In order to take the offensive back, Catholics must reappropriate the tools of reason and science. The beginning point of this offensive is to insist that atheists give a clear and thorough account of the nature, power and the very existence of reason itself. Without providing such an account, atheists cannot legitimately appeal to reason — and its powerful progeny, science — as a means to establish the veracity of their claim that there isn’t enough good evidence to believe in God’s existence.

Without reason, science would be unable to discover even empirical truths, because it would possess no way to make sense of what it measures and observes. Moreover, without reason, atheists’ most pointed and powerful questions and objections to God’s existence become meaningless chatter, reduced to hollow and inflammatory rhetoric. 
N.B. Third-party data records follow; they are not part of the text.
-- ==== Sys2Proof/Laws/Ops.lean ====
section
/-! SUPPORT. One lemma for each shared operation that says everything it can do. -/

namespace Sys2Proof.Machine

/-! ### Faults -/

/-- The bit a fault sets in `ERR` is the bit of its code, and no other (R33). -/
theorem errBit_getLsbD (c : FaultCode) (k : Nat) : c.errBit.getLsbD k = decide (k = c.code.toNat) := by
  by_cases hk : k < 8
  · have : ∀ k' : Fin 8, c.errBit.getLsbD k'.val = decide (k'.val = c.code.toNat) := by cases c <;> decide
    exact this ⟨k, hk⟩
  · have hc : c.code.toNat < 8 := by cases c <;> decide
    have : k ≠ c.code.toNat := by omega
    simp [this, BitVec.getLsbD_of_ge _ _ (Nat.le_of_not_lt hk)]

theorem raise_err_getLsbD (c : FaultCode) (s : Arch) (k : Nat) :
    (s.raise c).err.getLsbD k = (s.err.getLsbD k || decide (k = c.code.toNat)) := by
  simp [errBit_getLsbD]

/-- Fault codes are 1 to 6 (R146). -/
theorem code_range (c : FaultCode) : 1 ≤ c.code.toNat ∧ c.code.toNat ≤ 6 := by cases c <;> decide

/-! ### Histogram -/

theorem memReadHist_write (h : Vector Counter 256) (i j : Byte) (v : Counter) :
    memReadHist (memWriteHist h i v) j = if i = j then v else memReadHist h j := by
  unfold memReadHist memWriteHist
  rw [Vector.getElem_set]
  simp [BitVec.toNat_inj]

theorem memReadHist_bump (h : Vector Counter 256) (i j : Byte) :
    memReadHist (bump h i) j = memReadHist h j + if i = j then 1 else 0 := by
  unfold bump
  rw [memReadHist_write]
  split <;> simp_all

/-- A bucket goes up by the number of times it was named (spec/20_memory.md R53). -/
theorem memReadHist_bumpAll (is : List Byte) (h : Vector Counter 256) (j : Byte) :
    memReadHist (bumpAll h is) j = memReadHist h j + BitVec.ofNat 35 (is.count j) := by
  induction is generalizing h with
  | nil => simp [bumpAll]
  | cons i is ih =>
    have hstep : bumpAll h (i :: is) = bumpAll (bump h i) is := rfl
    rw [hstep, ih, memReadHist_bump, List.count_cons, BitVec.ofNat_add]
    by_cases hij : i = j
    · simp only [hij, beq_self_eq_true, if_true, BitVec.add_assoc]
      exact congrArg _ (BitVec.add_comm _ _)
    · simp [hij]

/-! ### The ports -/

theorem nextAction_nil {s : State} (h : s.pending = []) : s.nextAction = none := by simp [State.nextAction, h]

theorem nextAction_cons {s : State} {a : HostAction} {rest : List HostAction} (h : s.pending = a :: rest) :
    s.nextAction = some (a, s.setPending rest) := by simp [State.nextAction, h]

theorem nextAction_present (w : Word) (s : State) : (s.present w).nextAction = some (.issue w, s) := rfl

/-- The hardware takes a command as an input, whatever the host does next: `exec` is `perform` on the architectural state
(spec/10_state.md R21). -/
theorem exec_eq (i : Instr) (s : State) : exec i s = s.commit (perform i s.toArch) := by cases i <;> rfl

theorem exec_next {i : Instr} {s t : State} : exec i s = .next t ↔ t = { s with toArch := perform i s.toArch } := by
  simp [exec_eq, State.commit, eq_comm]

/-- Everything one step can be. -/
theorem step_cases (s : State) :
    (s.pending = [] ∧ step s = .next s) ∨
    (∃ rest, s.pending = .rst :: rest ∧ step s = .next { Arch.reset with pending := rest }) ∨
    (∃ n rest, s.pending = .readStatus n :: rest ∧ step s = .next { s with pending := rest }) ∨
    (∃ w rest i, s.pending = .issue w :: rest ∧ decode w = .ok i ∧
      step s = .next { perform i s.toArch with pending := rest }) ∨
    (∃ w rest r, s.pending = .issue w :: rest ∧ decode w = .error r ∧
      step s = .next { s.toArch.raise .illegal with pending := rest }) := by
  unfold step
  cases h : s.pending with
  | nil => exact .inl ⟨rfl, by simp [nextAction_nil h, holdState]⟩
  | cons a rest =>
    rw [nextAction_cons h]
    cases a with
    | rst => exact .inr (.inl ⟨rest, rfl, rfl⟩)
    | readStatus n => exact .inr (.inr (.inl ⟨n, rest, rfl, rfl⟩))
    | issue w =>
      cases hd : decode w with
      | ok i => exact .inr (.inr (.inr (.inl ⟨w, rest, i, rfl, hd, by simp only [hd]; exact exec_eq i _⟩)))
      | error r => exact .inr (.inr (.inr (.inr ⟨w, rest, r, rfl, hd, by simp only [hd]; rfl⟩)))

/-! ### The effects: everything each command can do -/

theorem feedEffect_cases (T : Byte → Byte) (b : Byte) (s : Arch) :
    (s.phase = .finalized ∧ feedEffect T b s = s.raise .phase) ∨
    (s.phase = .accumulating ∧ s.len.toNat = 2 ^ 32 - 1 ∧ feedEffect T b s = s.raise .overflow) ∨
    (s.phase = .accumulating ∧ s.len.toNat < 2 ^ 32 - 1 ∧ feedEffect T b s = (absorb T b s).complete) := by
  unfold feedEffect
  by_cases hf : s.finalized = true
  · exact .inl ⟨s.finalized_iff.mp hf, by simp [hf]⟩
  · have hf' : s.finalized = false := by simpa using hf
    by_cases hl : s.lenFull = true
    · exact .inr (.inl ⟨s.not_finalized_iff.mp hf', s.lenFull_iff.mp hl, by simp [hf', hl]⟩)
    · have hl' : s.lenFull = false := by simpa using hl
      refine .inr (.inr ⟨s.not_finalized_iff.mp hf', ?_, by simp [hf', hl']⟩)
      have h1 : ¬ s.len.toNat = 2 ^ 32 - 1 := fun h => hl (s.lenFull_iff.mpr h)
      have h2 := s.len.isLt
      omega

theorem finEffect_cases (d : DigestReg) (s : Arch) :
    (s.phase = .finalized ∧ finEffect d s = s.raise .phase) ∨
    (s.phase = .accumulating ∧ finEffect d s = ((s.putDigest d (digestOf s)).setPhase .finalized).complete) := by
  unfold finEffect
  by_cases hf : s.finalized = true
  · exact .inl ⟨s.finalized_iff.mp hf, by simp [hf]⟩
  · have hf' : s.finalized = false := by simpa using hf
    exact .inr ⟨s.not_finalized_iff.mp hf', by simp [hf']⟩

theorem ldbEffect_cases (v : Byte) (s : Arch) :
    ((s.lbad = true ∨ s.lpos.toNat % 2 = 1 ∨ 70 ≤ s.lpos.toNat) ∧ ldbEffect v s = s.spoilLoad) ∨
    (s.lbad = false ∧ s.lpos.toNat % 2 = 0 ∧ s.lpos.toNat < 70 ∧
      ldbEffect v s = ((s.setLbuf (memWriteLbuf s.lbuf (s.lpos.toNat / 2) v)).setLpos (s.lpos + 2)).complete) := by
  unfold ldbEffect
  by_cases h : (s.lbad || s.halfByte || s.loadFull) = true
  · refine .inl ⟨?_, by simp [h]⟩
    simpa [s.halfByte_iff, s.loadFull_iff, or_assoc] using h
  · have h' := h
    simp only [Bool.or_eq_true, s.halfByte_iff, s.loadFull_iff, not_or] at h'
    exact .inr ⟨by simpa using h'.1.1, by omega, by omega, if_neg h⟩

theorem ldxEffect_cases (c : Byte) (s : Arch) :
    ((s.lbad = true ∨ hexVal c = none ∨ 70 ≤ s.lpos.toNat) ∧ ldxEffect c s = s.spoilLoad) ∨
    (∃ n, hexVal c = some n ∧ s.lbad = false ∧ s.lpos.toNat < 70 ∧
      ldxEffect c s = ((s.setLbuf (memWriteLbuf s.lbuf (s.lpos.toNat / 2) (loadedNibble s n))).setLpos
        (s.lpos + 1)).complete) := by
  unfold ldxEffect
  cases hc : hexVal c with
  | none => exact .inl ⟨.inr (.inl rfl), rfl⟩
  | some n =>
    by_cases h : (s.lbad || s.loadFull) = true
    · refine .inl ⟨?_, by simp [h]⟩
      simpa [s.loadFull_iff] using h
    · have h' := h
      simp only [Bool.or_eq_true, s.loadFull_iff, not_or] at h'
      exact .inr ⟨n, rfl, by simpa using h'.1, by omega, if_neg h⟩

theorem ldcEffect_cases (d : DigestReg) (s : Arch) :
    (s.lbad = false ∧ s.lpos.toNat = 70 ∧ ldcEffect d s = (s.closeLoad.putDigest d (unwire s.lbuf)).complete) ∨
    ((s.lbad = true ∨ s.lpos.toNat ≠ 70) ∧ ldcEffect d s = s.closeLoad.raise .parse) := by
  unfold ldcEffect
  by_cases h : s.loadComplete = true
  · exact .inl ⟨(s.loadComplete_iff.mp h).1, (s.loadComplete_iff.mp h).2, by simp [h]⟩
  · refine .inr ⟨?_, by simp [h]⟩
    rw [s.loadComplete_iff, not_and_or] at h
    simpa using h

theorem rdbEffect_cases (d : DigestReg) (i : Byte) (s : Arch) :
    (34 < i.toNat ∧ rdbEffect d i s = s.raise .index) ∨
    (i.toNat ≤ 34 ∧ s.valid d = false ∧ rdbEffect d i s = s.raise .invalid) ∨
    (i.toNat ≤ 34 ∧ s.valid d = true ∧
      rdbEffect d i s = (s.setDout ((wire (s.digest d)).getD i.toNat 0)).complete) := by
  unfold rdbEffect wireIndexBad
  by_cases hi : 34 < i.toNat
  · exact .inl ⟨hi, by simp [hi]⟩
  · cases hv : s.valid d
    · exact .inr (.inl ⟨by omega, rfl, by simp [hi]⟩)
    · exact .inr (.inr ⟨by omega, rfl, by simp [hi]⟩)

theorem rdxEffect_cases (d : DigestReg) (i : Byte) (s : Arch) :
    (69 < i.toNat ∧ rdxEffect d i s = s.raise .index) ∨
    (i.toNat ≤ 69 ∧ s.valid d = false ∧ rdxEffect d i s = s.raise .invalid) ∨
    (i.toNat ≤ 69 ∧ s.valid d = true ∧ rdxEffect d i s = (s.setDout (textChar (s.digest d) i.toNat)).complete) := by
  unfold rdxEffect textIndexBad
  by_cases hi : 69 < i.toNat
  · exact .inl ⟨hi, by simp [hi]⟩
  · cases hv : s.valid d
    · exact .inr (.inl ⟨by omega, rfl, by simp [hi]⟩)
    · exact .inr (.inr ⟨by omega, rfl, by simp [hi]⟩)

theorem cmpEffect_cases (P : PerCodeDistance) (l : Bool) (s : Arch) :
    ((s.dv0 = false ∨ s.dv1 = false) ∧ cmpEffect P l s = s.raise .invalid) ∨
    (s.dv0 = true ∧ s.dv1 = true ∧
      cmpEffect P l s = (s.setDist (BitVec.ofNat 16 (distance P s.d0 s.d1 l))).complete) := by
  unfold cmpEffect
  cases h0 : s.dv0 <;> cases h1 : s.dv1 <;> simp

end Sys2Proof.Machine
end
The empirical truths they seek and the scientific method itself rest on reason’s existence, its rules and its power to explain and prove things reliably. Atheists are rightly able and entitled to use reason in their debates with Catholics — so long as they provide an adequate account of how reason came to be, what it is, how it works and what it can and cannot know. 
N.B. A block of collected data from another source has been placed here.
theorem witness_FaultsArePrecise :
    (∃ t, exec (.ldc .d0) (loading 3 true) = .next t ∧ t.lerr ≠ 0) ∧
    ∃ t, exec (.hrd 3) primedState = .next t ∧ t.lerr = 0 := ⟨⟨_, rfl, by decide⟩, _, rfl, rfl⟩

theorem witness_ErrClearedOnlyByReset :
    let s : State := { oneDigest with err := 0x40, pending := [.issue 0x1000] }
    (∀ rest, s.pending ≠ .rst :: rest) ∧ (∃ t, step s = .next t) ∧ s.err.getLsbD 6 = true ∧ s.valid .d0 = true :=
  ⟨by simp, ⟨_, rfl⟩, by decide, by decide⟩

theorem witness_DigestWriters :
    (∃ t, exec (.ldc .d1) (loading 70 false) = .next t ∧ t.lerr = 0) ∧
    (∃ t, exec (.ldc .d1) (loading 69 false) = .next t ∧ t.lerr ≠ 0) ∧
    (∃ t, exec .clr oneDigest = .next t) ∧ oneDigest.valid .d0 = true :=
  ⟨⟨_, rfl, rfl⟩, ⟨_, rfl, by decide⟩, ⟨_, rfl⟩, rfl⟩

theorem witness_FrameOfEveryCommand : ∃ t, exec (.hrd 3) primedState = .next t := ⟨_, rfl⟩

theorem witness_ReadsAreIdempotent : (∃ t, exec (.rdx .d0 69) oneDigest = .next t) ∧
    ∃ t, exec (.cmp true) (twoDigests digestB Digest.zero) = .next t := ⟨⟨_, rfl⟩, _, rfl⟩

end Sys2Proof.Tests
end

section
/-! PROOFS. The accumulator under the invariant (spec/10_state.md R40 a, b): one increment raises the sum of the counters
by one as long as no counter wraps, and no counter wraps while the sum is below `2^35`. -/

namespace Sys2Proof.Machine

theorem getElem_toNat_le_histSum (h : Vector Counter 256) (i : Nat) (hi : i < 256) : h[i].toNat ≤ histSum h :=
  List.le_sum_of_mem (List.mem_map_of_mem (Vector.mem_toList_iff.mpr (Vector.getElem_mem hi)))

theorem histSum_replicate_zero : histSum (Vector.replicate 256 0) = 0 := by
  simp only [histSum, Vector.toList_replicate, List.map_replicate, List.sum_replicate]; rfl

theorem sum_set_add_getElem (L : List Nat) (n v : Nat) (hn : n < L.length) : (L.set n v).sum + L[n] = L.sum + v := by
  rw [List.sum_set, if_pos hn, ← List.sum_take_add_sum_drop L n, List.drop_eq_getElem_cons hn, List.sum_cons]
  omega

theorem histSum_write (h : Vector Counter 256) (i : Byte) (v : Counter) :
    histSum (memWriteHist h i v) + (memReadHist h i).toNat = histSum h + v.toNat := by
  have hset := sum_set_add_getElem (h.toList.map BitVec.toNat) i.toNat v.toNat (by simpa using i.isLt)
  simpa [histSum, memWriteHist, memReadHist, Vector.toList_set, List.map_set] using hset

theorem histSum_bump (h : Vector Counter 256) (i : Byte) (hlt : histSum h + 1 < 2 ^ 35) :
    histSum (bump h i) = histSum h + 1 := by
  have hle : (memReadHist h i).toNat ≤ histSum h := getElem_toNat_le_histSum h i.toNat i.isLt
  have hwrite := histSum_write h i (memReadHist h i + 1)
  have hinc : (memReadHist h i + 1).toNat = (memReadHist h i).toNat + 1 := by
    rw [BitVec.toNat_add]; exact Nat.mod_eq_of_lt (by simp; omega)
  unfold bump
  omega

theorem histSum_bumpAll (is : List Byte) (h : Vector Counter 256) (hlt : histSum h + is.length < 2 ^ 35) :
    histSum (bumpAll h is) = histSum h + is.length := by
  induction is generalizing h with
  | nil => rfl
  | cons i is ih =>
    rw [List.length_cons] at hlt ⊢
    have hone : histSum (bump h i) = histSum h + 1 := histSum_bump h i (by omega)
    calc histSum (bumpAll (bump h i) is) = histSum (bump h i) + is.length := ih _ (by omega)
      _ = histSum h + (is.length + 1) := by omega

/-- A successful `FEED` raises six counters from the fifth byte on, and none before (R84, R86). -/
theorem histSum_absorb (T : Byte → Byte) (b : Byte) (s : Arch) (hsum : histSum s.hist = 6 * (s.len.toNat - 4))
    (hlen : (s.len + 1).toNat = s.len.toNat + 1) :
    histSum (absorb T b s).hist = 6 * ((s.len + 1).toNat - 4) := by
  have hlt := s.len.isLt
  rcases Nat.lt_or_ge (s.len + 1).toNat 5 with h | h
  · rw [(absorb_unprimed T b s h).1]; omega
  · have hsix : (bucketIndices T (shiftWindow s.window b)).length = 6 := rfl
    rw [(absorb_primed T b s h).1, histSum_bumpAll _ _ (by omega)]; omega

/-- The window positions still to be filled stay 0 when the window shifts (R26, R83). -/
theorem shiftWindow_unfilled (w : Vector Byte 5) (b : Byte) (n : Nat) (hw : ∀ j : Fin 5, n ≤ j.val → w[j] = 0)
    (j : Fin 5) (hj : n + 1 ≤ j.val) : (shiftWindow w b)[j] = 0 := by
  match j with
  | 0 => simp at hj
  | 1 => exact hw 0 (Nat.le_of_succ_le_succ hj)
  | 2 => exact hw 1 (Nat.le_of_succ_le_succ hj)
  | 3 => exact hw 2 (Nat.le_of_succ_le_succ hj)
  | 4 => exact hw 3 (Nat.le_of_succ_le_succ hj)

end Sys2Proof.Machine
end

section
/-! PROOFS. The invariants of spec/10_state.md R40 hold after reset, every update the commands are made of keeps them, and
so does every step. -/

namespace Sys2Proof.Machine

namespace Arch.Inv

variable {s : Arch}

theorem reset : Arch.reset.Inv where
  sum_eq := histSum_replicate_zero
  counter_le i := by simp [Arch.reset]
  window_unfilled j _ := by simp [Arch.reset]
  cksum_unprimed _ := rfl
  lpos_le := by decide
  err_hardwired := by decide
  lerr_le := by decide
  lerr_recorded h := absurd rfl h
  finalized_valid h := by cases h

/-! ### Updates of one register outside the invariants -/

theorem setLbuf (h : s.Inv) (buf : Vector Byte 35) : (s.setLbuf buf).Inv := { h with }
theorem setLbad (h : s.Inv) (b : Bool) : (s.setLbad b).Inv := { h with }
theorem setDout (h : s.Inv) (v : Byte) : (s.setDout v).Inv := { h with }
theorem setHout (h : s.Inv) (v : Counter) : (s.setHout v).Inv := { h with }
theorem setDist (h : s.Inv) (v : BitVec 16) : (s.setDist v).Inv := { h with }

/-! ### Updates that an invariant speaks of -/

theorem setLpos (h : s.Inv) (p : BitVec 7) (hp : p.toNat ≤ 70) : (s.setLpos p).Inv := { h with lpos_le := hp }

theorem putDigest (h : s.Inv) (d : DigestReg) (g : Digest) : (s.putDigest d g).Inv := by
  cases d
  · exact { h with finalized_valid := fun _ => .inl rfl }
  · exact { h with finalized_valid := fun _ => .inr rfl }

theorem setPhase (h : s.Inv) (p : Phase) (hv : s.dv0 = true ∨ s.dv1 = true) : (s.setPhase p).Inv :=
  { h with finalized_valid := fun _ => hv }

theorem clearAccumulator (h : s.Inv) : s.clearAccumulator.Inv :=
  { h with
    sum_eq := reset.sum_eq
    counter_le := reset.counter_le
    window_unfilled := reset.window_unfilled
    cksum_unprimed := reset.cksum_unprimed
    finalized_valid := fun hp => by cases hp }

theorem complete (h : s.Inv) : s.complete.Inv :=
  { h with lerr_le := by simp, lerr_recorded := fun hne => absurd rfl hne }

/-- A fault sets a bit among 1 to 6 of `ERR`, the one `LERR` then names (R40 e, f). -/
theorem raise (h : s.Inv) (c : FaultCode) : (s.raise c).Inv :=
  have hc := code_range c
  { h with
    err_hardwired := by
      rw [raise_err_getLsbD, raise_err_getLsbD, h.err_hardwired.1, h.err_hardwired.2]
      simp; omega
    lerr_le := hc.2
    lerr_recorded := fun _ => by rw [raise_err_getLsbD]; simp }

/-- The counters cannot wrap below the maximal length: each is at most their sum, `6 * (LEN - 4)` (R40 a, b). -/
theorem absorb (h : s.Inv) (T : Byte → Byte) (b : Byte) (hlen : s.len.toNat < 2 ^ 32 - 1) :
    (Machine.absorb T b s).Inv := by
  have hinc : (s.len + 1).toNat = s.len.toNat + 1 := by
    rw [BitVec.toNat_add]; exact Nat.mod_eq_of_lt (by simp; omega)
  have hsum := histSum_absorb T b s h.sum_eq hinc
  rw [absorb_frame]
  refine { h with
    sum_eq := hsum
    counter_le := fun i => ?_
    window_unfilled := fun j hj => shiftWindow_unfilled s.window b s.len.toNat h.window_unfilled j (hinc ▸ hj)
    cksum_unprimed := fun hlt => (absorb_unprimed T b s hlt).2.trans (h.cksum_unprimed (by simp only at hlt; omega)) }
  exact (getElem_toNat_le_histSum (Machine.absorb T b s).hist i.val i.isLt).trans (by omega)

/-- Every command keeps the invariants: each of its outcomes is made of updates that keep them. -/
theorem perform (h : s.Inv) (i : Instr) : (Machine.perform i s).Inv := by
  cases i with
  | nop => exact h.complete
  | clr => exact h.clearAccumulator.complete
  | hrd k => exact (h.setHout _).complete
  | feed b =>
    rcases feedEffect_cases memReadSbox b s with ⟨_, heq⟩ | ⟨_, _, heq⟩ | ⟨_, hlen, heq⟩ <;> rw [Machine.perform, heq]
    · exact h.raise _
    · exact h.raise _
    · exact (h.absorb _ b hlen).complete
  | fin d =>
    rcases finEffect_cases d s with ⟨_, heq⟩ | ⟨_, heq⟩ <;> rw [Machine.perform, heq]
    · exact h.raise _
    · exact ((h.putDigest d _).setPhase _ (by cases d <;> simp [Arch.putDigest])).complete
  | ldb v =>
    rcases ldbEffect_cases v s with ⟨_, heq⟩ | ⟨_, heven, hlt, heq⟩ <;> rw [Machine.perform, heq]
    · exact (h.setLbad true).raise .parse
    · exact ((h.setLbuf _).setLpos _ (by bv_omega)).complete
  | ldx c =>
    rcases ldxEffect_cases c s with ⟨_, heq⟩ | ⟨n, _, _, hlt, heq⟩ <;> rw [Machine.perform, heq]
    · exact (h.setLbad true).raise .parse
    · exact ((h.setLbuf _).setLpos _ (by bv_omega)).complete
  | ldc d =>
    have hclose : s.closeLoad.Inv := (h.setLpos 0 (by simp)).setLbad false
    rcases ldcEffect_cases d s with ⟨_, _, heq⟩ | ⟨_, heq⟩ <;> rw [Machine.perform, heq]
    · exact (hclose.putDigest d _).complete
    · exact hclose.raise _
  | rdb d k =>
    rcases rdbEffect_cases d k s with ⟨_, heq⟩ | ⟨_, _, heq⟩ | ⟨_, _, heq⟩ <;> rw [Machine.perform, heq]
    · exact h.raise _
    · exact h.raise _
    · exact (h.setDout _).complete
  | rdx d k =>
    rcases rdxEffect_cases d k s with ⟨_, heq⟩ | ⟨_, _, heq⟩ | ⟨_, _, heq⟩ <;> rw [Machine.perform, heq]
    · exact h.raise _
    · exact h.raise _
    · exact (h.setDout _).complete
  | cmp l =>
    rcases cmpEffect_cases configuredPd l s with ⟨_, heq⟩ | ⟨_, _, heq⟩ <;> rw [Machine.perform, heq]
    · exact h.raise _
    · exact (h.setDist _).complete

end Arch.Inv

/-- Settles O12. -/
theorem resetMeetsInvariant : Obligations.ResetMeetsInvariant := Arch.Inv.reset

/-- Settles O13: an idle step and a status read leave the hardware alone, `rst` gives the reset state, and an issued word
runs its command or raises `ILLEGAL`. -/
theorem stepKeepsInvariant : Obligations.StepKeepsInvariant := by
  intro s t hinv hstep
  rcases step_cases s with ⟨_, heq⟩ | ⟨_, _, heq⟩ | ⟨_, _, _, heq⟩ | ⟨_, _, i, _, _, heq⟩ | ⟨_, _, _, _, _, heq⟩ <;>
    cases heq.symm.trans hstep
  · exact hinv
  · exact Arch.Inv.reset
  · exact hinv
  · exact hinv.perform i
  · exact hinv.raise .illegal

end Sys2Proof.Machine
end

section
/-! PROOFS. The step at the ports (spec/10_state.md R21), the reset values (R39) and the status port (R35, R36). -/

namespace Sys2Proof.Machine

theorem step_of_issue {s s' : State} {w : Word} {i : Instr} (hnext : s.nextAction = some (.issue w, s'))
    (hdec : decode w = .ok i) : step s = exec i s' := by
  simp [step, hnext, hdec]

theorem decodeTableWord_eq_some {nbits w : Nat} {i : Instr} :
    decodeTableWord nbits w = some i ↔ decode (tableWord nbits w) = .ok i := by
  unfold decodeTableWord
  cases decode (tableWord nbits w) <;> simp [Except.toOption]

/-- Settles O6: both states have the word as the host's next action. -/
theorem stepRunsDecodedCommand : Obligations.StepRunsDecodedCommand :=
  ⟨fun _ _ _ _ hpending hdec => step_of_issue (nextAction_cons hpending) hdec,
    fun s _ _ _ hdec => step_of_issue (nextAction_present _ s) (decodeTableWord_eq_some.mp hdec)⟩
To claim legitimate purchase on the use of reason, atheists must be willing to pay the intellectual costs associated with its use. If they cannot, then their use of reason in debate is unlawful: One cannot use tools whose very existence and reliability cannot be given sufficient account by one’s cosmology and ontology. Atheists are using tools for which they have not paid. This is, in effect, a form of apologetics shoplifting.

When atheists explain reason as merely a form of cortical activity in specific locations in the brain, Catholic apologists must identify this maneuver as a vapid answer — as a smokescreen masking their evasion of the question about the very nature and origin of reason. It goes without saying, of course, that human reasoning is made possible by the physiological makeup and activity of the brain. This does not, however, explain the origin or nature of reason — a nature that is, it can be argued, much more than the physical organ and its operations that make the exercise of reason possible.

Physiology and brain activity is not reason, and the human brain is not reason’s ultimate origin. To say there is a physiological basis for the exercise of reason is not the same as saying reason is itself a material reality or that reason, an immaterial reality, could somehow arise from a material reality.

In the legal system, shoplifting is usually classified as a misdemeanor. But in the grand scheme of life, this atheistic shoplifting is a felony, a capital offense. Atheists are the victims of their own felonious thinking, and your effort to win them over by offering a reasoned apologetic for God’s existence is also an effort to save them from themselves. To do so, you may have to prevent them from shoplifting the tools of reason and science and show them how truly defenseless their position is.

To establish the credibility of their argument, atheists must bring their epistemological presuppositions out into the light of day and provide a reasonable and persuasive case for their validity. They must explain how they can know what they claim to know through science and reason within the limitations of a universe composed of exclusively material elements. If they are unable to do so, they must confront the irrational and unscientific nature of their worldview and be held accountable for their acts of apologetics shoplifting.

Francis X. Cronin is a writer, educator and administrator

with the Nashville Dominicans at Aquinas College and

at Overbrook School in Nashville, Tennessee.